И в ее склоненном лице было столько сосредоточенной мысли, что Жак смутился
и на мгновение замолчал.
Затем сдержанно, но с дрожью в голосе он прибавил:
- Один из самых решающих дней в моей жизни был тот, когда я понял: то,
что другие во мне осуждали, считали опасным, - это как раз и есть самая
лучшая, самая подлинная часть моего существа!
Она слушала, она понимала, но голова у нее кружилась. За последние два
дня один за другим ослабевали, распадались все устои ее внутреннего мира:
вокруг возникала пустота, и ее еще не могли заполнить те новые ценности, на
которых, казалось, зиждились все суждения Жака.
Внезапно она увидела, что лицо Жака просветлело. Он опять улыбался, но
по-другому. У него возникла одна идея, и он уже вопросительно смотрел на
девушку.
- Слушайте, Женни... Раз вы сегодня вечером одни... Почему бы вам... не
пообедать где-нибудь вместе со мной?
Она смотрела на него, озадаченная этим столь простым, но столь
необычным для нее предложением.
- Я освобожусь не раньше половины восьмого, - объяснил он. - А в девять
мне надо быть на площади Республики. Но хотите, эти полтора часа мы проведем
вместе?
- Да.
"У нее какая-то совершенно особая манера непреклонно и в то же время
кротко произносить да или нет..." - подумал Жак.
- Благодарю вас! - радостно воскликнул он. - У меня не будет времени
зайти за вами. Но если бы вы смогли в половине восьмого быть около Биржи?..
Она утвердительно кивнула головой.
Он встал.
- А теперь я бегу. До скорого свидания...
Она не пыталась удержать его и молча проводила до лестницы.

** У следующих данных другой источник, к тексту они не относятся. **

/-- The first illegal word of a rewrite, with its router; or the first router whose set is illegal as a whole (R202). -/
def State.rewriteBad (s : State) (r : Region) (w : Rewrite) : Option (Nat × Nat) :=
  let f := s.rewritten r w
  let pairs := w.recs.flatMap (fun c => (c.routers r.lead).map (fun e => (c, e)))
  match pairs.find? (fun x => !s.recLegal f w x.1 x.2) with
  | some x => some (x.2, x.1.word)
  | none =>
    match pairs.find? (fun x => !f.routerOk s.joined x.2) with
    | some x => some (x.2, x.1.word)
    | none =>
      match f.firstBad s.joined with
      | some e => some (e, match w.recs with | c :: _ => c.word | [] => 0)
      | none => none

/-- Whether the delay lines that a rewrite writes are empty (R203). -/
def State.linesEmpty (s : State) (r : Region) (w : Rewrite) : Bool :=
  w.recs.all (fun c => (c.routers r.lead).all (fun e =>
    let m := s.elem e
    w.bank e m.router.rset != m.router.rset || (tget m.router.delay c.reg []).isEmpty))

/-- The words of a rewrite written, with their parity bits, in every router named. -/
def State.applyRewrite (s : State) (r : Region) (w : Rewrite) : State :=
  w.banks.foldl (fun t x => t.modElem x.1 (fun m =>
    let c := vg m.core.cfg x.2 ElemCfg.empty
    { m with core := { m.core with
        cfg := vs m.core.cfg x.2 { c with sw := writeRecs w.recs (colOf x.1 - r.col0) (rowOf x.1) c.sw },
        parity := m.core.parity.filter (fun k => !w.recs.any (fun y =>
          y.names (colOf x.1 - r.col0) (rowOf x.1) && k = x.2 * 64 + 32 + y.reg)) },
             router := { m.router with offers := Vector.replicate 8 [] } })) s

/-- SWITCH_REWRITE_APPLY at region `x` (R201 to R203): the oldest rewrite, 16 cycles or more after its issue and after the
one before. An illegal word blocks an element and freezes the region (cause 0x0010); otherwise every word is applied. The
pilot's instruction completes. -/
def execSwitchRewriteApply (s : State) : Out :=
  match s.region s.cur.x with
  | none => .next s
  | some r =>
    match r.rewrites with
    | [] => .next s
    | w :: l =>
      if s.cycle < w.issued + 16 || s.cycle ≤ r.lastRewrite || s.gated r || !s.linesEmpty r w then .next s
      else
        let t := (s.modRegion r.lead (fun q => { q with rewrites := l, lastRewrite := s.cycle })).modPilot w.pilot Pilot.step
        match s.rewriteBad r w with
        | some x => .next (t.soon .elementBlocked x.1 x.2 0)
        | none => .next (t.applyRewrite r w)

end Sys2Proof.Machine
end

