-- ==== Sys2Proof/Machine/Vector.lean ====
section
/-!
DEFINITION. The vector unit: integer and floating-point arithmetic, compares, conversions, special functions, the
operations across lanes, moves (R247 to R269, spec/09_vector.md).
-/
namespace Sys2Proof.Machine
open Sys2Proof

/-- An exact integer result wrapped to the subword (R43). -/
def wrapped (o : Op) (n : Int) (env : FEnv) : Nat × FEnv := (wrap n (vtWidth o.ty.toNat), env)

/-- An exact integer result saturated to the subword (R43). -/
def saturated (o : Op) (n : Int) (env : FEnv) : Nat × FEnv := satI n (vtWidth o.ty.toNat) (vtSigned o.ty.toNat) env

/-- A binary integer instruction on exact values (R247). -/
def State.intOp (s : State) (o : Op) (lat : Nat) (sat : Bool) (f : Int → Int → Int) : Out :=
  .next (s.vec2 o lat (fun x y env =>
    let n := f (vtInt o.ty.toNat x) (vtInt o.ty.toNat y)
    if sat then saturated o n env else wrapped o n env))

/-! ### Integer arithmetic (R247) -/

/-- `ADD`. -/
def execVecAdd (o : Op) (s : State) : Out := s.intOp o 1 false (fun x y => x + y)
/-- `SUB`. -/
def execVecSub (o : Op) (s : State) : Out := s.intOp o 1 false (fun x y => x - y)
/-- `MUL`. -/
def execVecMul (o : Op) (s : State) : Out := s.intOp o 3 false (fun x y => x * y)
/-- `MULH`: the high half of the exact product. -/
def execVecMulh (o : Op) (s : State) : Out :=
  s.intOp o 3 false (fun x y => x * y / (2 ^ vtWidth o.ty.toNat : Nat))
/-- `MAD`: the destination register is the third source (R81). -/
def execVecMad (o : Op) (s : State) : Out :=
  .next (s.vec3 o 3 (fun x y d env =>
    wrapped o (vtInt o.ty.toNat x * vtInt o.ty.toNat y + vtInt o.ty.toNat d) env))
/-- `ABS`, saturating. -/
def execVecAbs (o : Op) (s : State) : Out :=
  .next (s.vec1 o 1 (fun x env => saturated o ((vtInt o.ty.toNat x).natAbs : Int) env))
/-- `NEG`, saturating. -/
def execVecNeg (o : Op) (s : State) : Out :=
  .next (s.vec1 o 1 (fun x env => saturated o (- vtInt o.ty.toNat x) env))
/-- `MIN`. -/
def execVecMin (o : Op) (s : State) : Out := s.intOp o 1 false (fun x y => min x y)
/-- `MAX`. -/
def execVecMax (o : Op) (s : State) : Out := s.intOp o 1 false (fun x y => max x y)
/-- `AND` of whole lanes. -/
def execVecAnd (o : Op) (s : State) : Out := .next (s.vec2 o 1 (fun x y env => (Nat.land x y, env)))
/-- `OR` of whole lanes. -/
def execVecOr (o : Op) (s : State) : Out := .next (s.vec2 o 1 (fun x y env => (Nat.lor x y, env)))
/-- `XOR` of whole lanes. -/
def execVecXor (o : Op) (s : State) : Out := .next (s.vec2 o 1 (fun x y env => (Nat.xor x y, env)))
/-- `NOT` of the lane. -/
def execVecNot (o : Op) (s : State) : Out := .next (s.vec1 o 1 (fun x env => (2 ^ vtWidth o.ty.toNat - 1 - x, env)))
/-- `SHL`: 0 for counts from the width up. -/
def execVecShl (o : Op) (s : State) : Out :=
  .next (s.vec2 o 1 (fun x c env =>
    (if c < vtWidth o.ty.toNat then x * 2 ^ c % 2 ^ vtWidth o.ty.toNat else 0, env)))
/-- `SHR`: logical; 0 for counts from the width up. -/
def execVecShr (o : Op) (s : State) : Out :=
  .next (s.vec2 o 1 (fun x c env => (if c < vtWidth o.ty.toNat then x / 2 ^ c else 0, env)))
/-- `SRA`: arithmetic; the sign fills for counts from the width up. -/
def execVecSra (o : Op) (s : State) : Out :=
  .next (s.vec2 o 1 (fun x c env =>
    let w := vtWidth o.ty.toNat
    (wrap (signed x w / (2 ^ min c w : Nat)) w, env)))
/-- `ROT` toward the most significant bit. -/
def execVecRot (o : Op) (s : State) : Out :=
  .next (s.vec2 o 1 (fun x c env =>
    let w := vtWidth o.ty.toNat
    let r := c % w
    (x * 2 ^ r % 2 ^ w + x / 2 ^ (w - r), env)))
/-- `CLZ`. -/
def execVecClz (o : Op) (s : State) : Out :=
  .next (s.vec1 o 1 (fun x env => (vtWidth o.ty.toNat - bitLen x, env)))

/-- The one bits among the lowest `n` of a number. -/
def onesBelow (x : Nat) : Nat → Nat
  | 0 => 0
  | n + 1 => x % 2 + onesBelow (x / 2) n

/-- `POPC`. -/
def execVecPopc (o : Op) (s : State) : Out :=
  .next (s.vec1 o 1 (fun x env => (onesBelow x (vtWidth o.ty.toNat), env)))
/-- `ADDS`, saturating. -/
def execVecAdds (o : Op) (s : State) : Out := s.intOp o 1 true (fun x y => x + y)
/-- `SUBS`, saturating. -/
def execVecSubs (o : Op) (s : State) : Out := s.intOp o 1 true (fun x y => x - y)
/-- `AVG`: floor of half the sum plus one. -/
def execVecAvg (o : Op) (s : State) : Out := s.intOp o 1 false (fun x y => (x + y + 1) / 2)

/-! ### Floating-point arithmetic (R248 to R250) -/

/-- `FADD` (R248). -/
def execVecFadd (o : Op) (s : State) : Out :=
  .next (s.vec2 o 4 (fun x y env => faddF (vtFmt o.ty.toNat) x y (RMode.ofCode (o.md.toNat % 8)) env))
/-- `FSUB` (R248): a NaN operand keeps its signalling state. -/
def execVecFsub (o : Op) (s : State) : Out :=
  .next (s.vec2 o 4 (fun x y env =>
    let f := vtFmt o.ty.toNat
    let m := RMode.ofCode (o.md.toNat % 8)
    arith f (addVal (decodeF f x) (decodeF f y).negate m) m env))
/-- `FMUL` (R248). -/
def execVecFmul (o : Op) (s : State) : Out :=
  .next (s.vec2 o 4 (fun x y env => fmulF (vtFmt o.ty.toNat) x y (RMode.ofCode (o.md.toNat % 8)) env))
/-- `FMA` (R248): one rounding; the destination register is the third source (R81). -/
def execVecFma (o : Op) (s : State) : Out :=
  .next (s.vec3 o 4 (fun x y d env =>
    let f := vtFmt o.ty.toNat
    let m := RMode.ofCode (o.md.toNat % 8)
    arith f (fmaVal (decodeF f x) (decodeF f y) (decodeF f d) m) m env))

Когда он уже начал спускаться и обернулся, чтобы попрощаться с нею
последней нежной улыбкой, она перегнулась через перила и, внезапно осмелев,
прошептала:
- Я люблю представлять себе вас среди ваших товарищей... В Женеве,
например... Наверно, только там вы становитесь по-настоящему самим собою.
- Почему вы так говорите?
- Потому что, - тут она замялась и стала подыскивать слова, - всюду,
где я вас до этого времени видела, вы словно - как бы это сказать? -
чувствуете себя немного... в чужой стране...

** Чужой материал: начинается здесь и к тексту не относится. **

/-- The park of a requester, with what its report names: region, and words 0, 2 and 3 without the cause (R343). -/
def State.parkOf (s : State) (q : Requester) : Option (Region × Park × Nat × Nat × Nat) :=
  match q with
  | .pilot _ _ => none
  | .binding lead place b =>
    match s.binding lead place b with
    | some (r, k, x) =>
      let n := if x.br.dir = 0 then k.img.produced x.it else x.it
      let ix := k.img.indexOf n
      x.park.map (fun p => (r, p, b * 2 ^ 50, ix 1 * 2 ^ 32 + ix 0, ix 3 * 2 ^ 32 + ix 2))
    | none => none
  | .cmd g i =>
    match s.endRegion g, (s.edge g).find i with
    | some r, some c =>
      let e := c.path g
      c.park.map (fun p => (r, p, 2 ^ 55 + colOf e.1 * 2 ^ 41 + rowOf e.1 * 2 ^ 34 + e.2 * 2 ^ 32, 0, 0))
    | _, _ => none

/-- The park of a requester noted as reported. -/
def State.setReported (s : State) (q : Requester) : State :=
  match q with
  | .pilot _ _ => s
  | .binding lead place b =>
    s.modBinding lead place b (fun x => { x with park := x.park.map (fun p => { p with reported := true }) })
  | .cmd g i => s.modCmd g i (fun c => { c with park := c.park.map (fun p => { p with reported := true }) })

/-- The report of a park: the requester's part of its first word, and the iteration indices (R343). -/
def Park.words (p : Park) (w0 w2 w3 : Nat) : SfRep :=
  { w0 := BitVec.ofNat 64 (p.cause * 2 ^ 56 + w0), w1 := BitVec.ofNat 64 p.va, w2 := BitVec.ofNat 64 w2, w3 := BitVec.ofNat 64 w3 }

/-- Whether the report of a parked requester stands in the queue. -/
def State.stillQueued (s : State) (q : Requester) : Bool :=
  match s.parkOf q with
  | some (r, p, w0, w2, w3) => p.reported && r.sfq.contains (p.words w0 w2 w3)
  | none => false

/-- The report of a parked requester queued, where it has none and the queue has room (R343). -/
def State.report (s : State) (q : Requester) : State :=
  match s.parkOf q with
  | none => s
  | some (r, p, w0, w2, w3) =>
    if p.reported || r.sfq.length ≥ 16 then s
    else
      (s.modRegion r.lead (fun x => { x with sfq := x.sfq ++ [p.words w0 w2 w3] })).setReported q

/-- STREAM_FAULT of `q` (R170, R229, R343): a walk that fails parks its requester, with what is before the fault performed; the
report is queued, or waits while 16 stand. -/
def execStreamFault (q : Requester) (s : State) : Out :=
  match s.walks.find? (fun w => w.who = q) with
  | none => .next (s.report q)
  | some w =>
    match s.walk (s.vdOfReq q) w.va w.write with
    | .ok _ => .next s
    | .error (c, bad) =>
      let t := { s with walks := s.walks.filter (fun w => w.who != q) }.afterWalk bad
      let k : Option Park := some { cause := c, va := w.va, reported := false }
      .next ((match q with
        | .binding lead place b => t.modBinding lead place b (fun x => { x with park := k })
        | .cmd g i => t.modCmd g i (fun c => { c with park := k })
        | .pilot _ _ => t).report q)

/-! ### Tagged window stores (R364) -/

/-- A tagged window store of a binding: the store, the iteration's end, the acknowledgement. -/
def State.windowBinding (s : State) (lead place b : Nat) : State :=
  match s.binding lead place b with
  | none => s
  | some (r, k, x) =>
    match x.takeq with
    | [] => s
    | t :: _ =>
      if x.unperformed = 0 then s
      else
        let u := { s with cur := { s.cur with x := lead, y := place, z := b } }
        let v := u.modCurBinding r k (fun y => { y with unperformed := 0 })
        match u.windowPlace r.vd (x.address k.img x.it).2 with
        | .window _ a =>
          if !s.unitFree a then s
          else ((v.windowStore x.unperformed a (toLe 32 t.payload.toNat) t.poison).stored r k x.it).soon .suppressionRetire
            r.vd x.unperformed 0
        | _ => v.park (.binding lead place b) 1 (x.address k.img x.it).2

/-- A tagged window store of an `STE`. -/
def State.windowSte (s : State) (g i : Nat) : State :=
  match s.endRegion g, (s.edge g).find i with
  | some r, some c =>
    let d := c.data.getD c.tok
    if !c.begun || c.op != 65 then s
    else
      match s.windowPlace r.vd (c.tok.w2 0) with
      | .window _ a =>
        if s.unitFree a then (s.windowStore c.tag a (toLe 32 d.payload.toNat) d.poison).finishCmd g i c.steAnswer else s
      | _ => s.refuseCmd g c
  | _, _ => s

/-- A tagged window store of a pilot: after its earlier accesses of the location, a release after them all. A window that has
closed traps as the instruction would (R433). -/
def State.windowPilot (s : State) (p k : Nat) : State :=
  let q := s.pilot p
  match q.pend[k]?, s.regionAt p with
  | some x, some r =>
    let before := q.pend.take k
    if x.window.isNone || x.isLoad || s.mustWait r.vd before x || s.unissued r (r.accessKey p x) then s
    else
      match s.windowPlace r.vd x.va with
      | .window _ a =>
        if !s.unitFree a then s
        else ((s.setPilot p (q.performed k)).windowStore x.tag a (toLe x.size x.data.toNat) false).soon
          .suppressionRetire r.vd x.tag 0
      | _ =>
        if before.any PAcc.isLoad then s
        else s.setPilot p ((q.undo k x).takeTrap 5 1 (BitVec.ofNat 64 x.va) x.pc)
  | _, _ => s

/-- WINDOW_STORE_APPLY of `q` (R128, R350, R357, R364): the eddy unit of the line looks the tag up and applies the store once, when it has
room and every command that arrived earlier at the location has applied. -/
def execWindowStoreApply (q : Requester) (s : State) : Out :=
  match q with
  | .binding lead place b => .next (s.windowBinding lead place b)
  | .cmd g i => .next (s.windowSte g i)
  | .pilot p k => .next (s.windowPilot p k)

/-! ### Stream-engine commands (R172 to R178) -/

/-- That binding changed. -/
def State.modNamed (s : State) (r : Region) (c : Cmd) (f : BindSt → BindSt) : State :=
  s.modRegion r.lead (fun q => q.modBlock c.inc (fun z => { z with binds := lmod z.binds c.bindIx f }))

/-- Whether the binding that a command names has a software-side buffer. -/
def Cmd.softReady (c : Cmd) (r : Region) : Bool :=
  match c.binding r with
  | some x => !x.softs.isEmpty
  | none => false

/-- The place of the block of an incarnation in its region. -/
def Region.placeOf (r : Region) (inc : Nat) : Nat :=
  let at0 : Option Block → Bool := fun o => match o with | some b => b.inc = inc | none => false
  if at0 r.cur then 0 else if at0 r.succ then 1 else 2

/-- A stream command of an opcode that may make its next step: one that waits makes none (R173, R174). -/
def State.readyStream (s : State) (op : Nat) : Option (Region × Cmd) :=
  match s.readyOp op with
  | some (r, c) => if c.ended.isSome || s.streamWaits r s.cur.x c then none else some (r, { c with begun := true })
  | none => none

/-- A command noted as begun. -/
def State.begin (s : State) (g : Nat) (c : Cmd) : State := s.modCmd g c.id (fun y => { y with begun := true })

/-- The accesses of a stream command have performed: a hand-over in its turn, then its response (R173 to R175). -/
def State.endStream (s : State) (r : Region) (g : Nat) (c : Cmd) (status : Nat) : State :=
  if c.hand && (!c.softReady r || (s.edge g).heldUp c) then s
  else
    let t := (s.modCmd g c.id (fun y => { y with ended := some status })).soon .streamCommandResponse g c.id 0
    if c.hand then t.soon .bufferHandOver r.lead (r.placeOf c.inc) c.bindIx else t

/-- STREAM_COMMAND_RESPONSE at edge unit `x`, command `y` (R175): the response, where it is asked for. -/
def execStreamCommandResponse (s : State) : Out :=
  let g := s.cur.x
  match (s.edge g).find s.cur.y with
  | none => .next s
  | some c =>
    match c.ended with
    | none => .next s
    | some st =>
      let st := if st = 0 && c.poisoned > 0 then 1 else st
      let a := c.firstPoison.getD 0
      let t := c.tok.answer [st, c.written, c.poisoned, a % 2 ^ 32, a / 2 ^ 32] false
      .next (s.finishCmd g c.id (if c.tok.returns then some t else none))

/-- The first poisoned granule of a command logged (R181). -/
def State.logPoison (s : State) (r : Region) (g : Nat) (c : Cmd) (poison : Bool) (da : Nat) : State :=
  if poison && c.firstPoison.isNone then s.raise (0x10 + stackOf (g / 2) (g % 2)) 0x0003 r.vd [BitVec.ofNat 64 da] else s

/-- A granule written at a command's destination and counted (R175, R181): the first poisoned one is logged. `seen` keeps what
the command has overwritten (R178). -/
def State.streamPut (s : State) (r : Region) (g : Nat) (c : Cmd) (dk da : Nat) (v : Payload) (poison keep : Bool)
    (k : State → State) : State :=
  s.reach r.vd g c true dk da true false (fun p =>
    match p.cellOf with
    | none => s.refuseCmd g c
    | some a =>
      let old := s.granule a
      let t := s.putGranule r.vd a v poison
      k (((t.logPoison r g c poison da).touch r.lead).modCmd g c.id (fun y => { y with
        begun := true, pos := y.pos + 1, written := y.written + 1, poisoned := y.poisoned + b2n poison,
        firstPoison := if poison && y.firstPoison.isNone then some da else y.firstPoison,
        seen := if keep && (tfind y.seen a).isNone then tset y.seen a old else y.seen })))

Он остановился на ступеньках и, подняв голову, серьезно смотрел на нее.
- Вы ошибаетесь, - с живостью возразил он, - там я тоже чувствую
себя... в чужой стране! Я всюду в чужой стране! Я всегда был в чужой стране!
Я и родился таким! - Он улыбнулся и добавил: - Только подле вас, Женни, это
ощущение отчужденности покидает меня... до некоторой степени...
Улыбка исчезла с его лица. Он, казалось, хотел что-то прибавить, но не
решался. Он сделал рукой загадочный жест и удалился.
"Она совершенство, - думал он. - Совершенство, но ее не разгадать до
конца!" Это не был упрек: разве влечение, которое он всегда испытывал к
Женни, не вызывалось до известной степени этой таинственностью?
Вернувшись к себе, Женни несколько минут стояла у закрытой двери,
прислушиваясь к звуку удаляющихся шагов. "Ах, какой он сложный человек!.." -
внезапно сказала она про себя. Сказала без всякого сожаления: она достаточно
сильно любила его всего целиком, и ей было дорого даже это неясное ощущение
страха, которое он оставлял позади себя, как рябь на воде, как отпечаток
ног.


    XLV



Вожирарское собрание происходило в отдельном кабинете кафе "Гарибальди"
на улице Волонтеров.
Ванхеде и Митгерг, представленные Жаком, были приняты как делегаты
Швейцарской социалистической партии и усажены в передних рядах.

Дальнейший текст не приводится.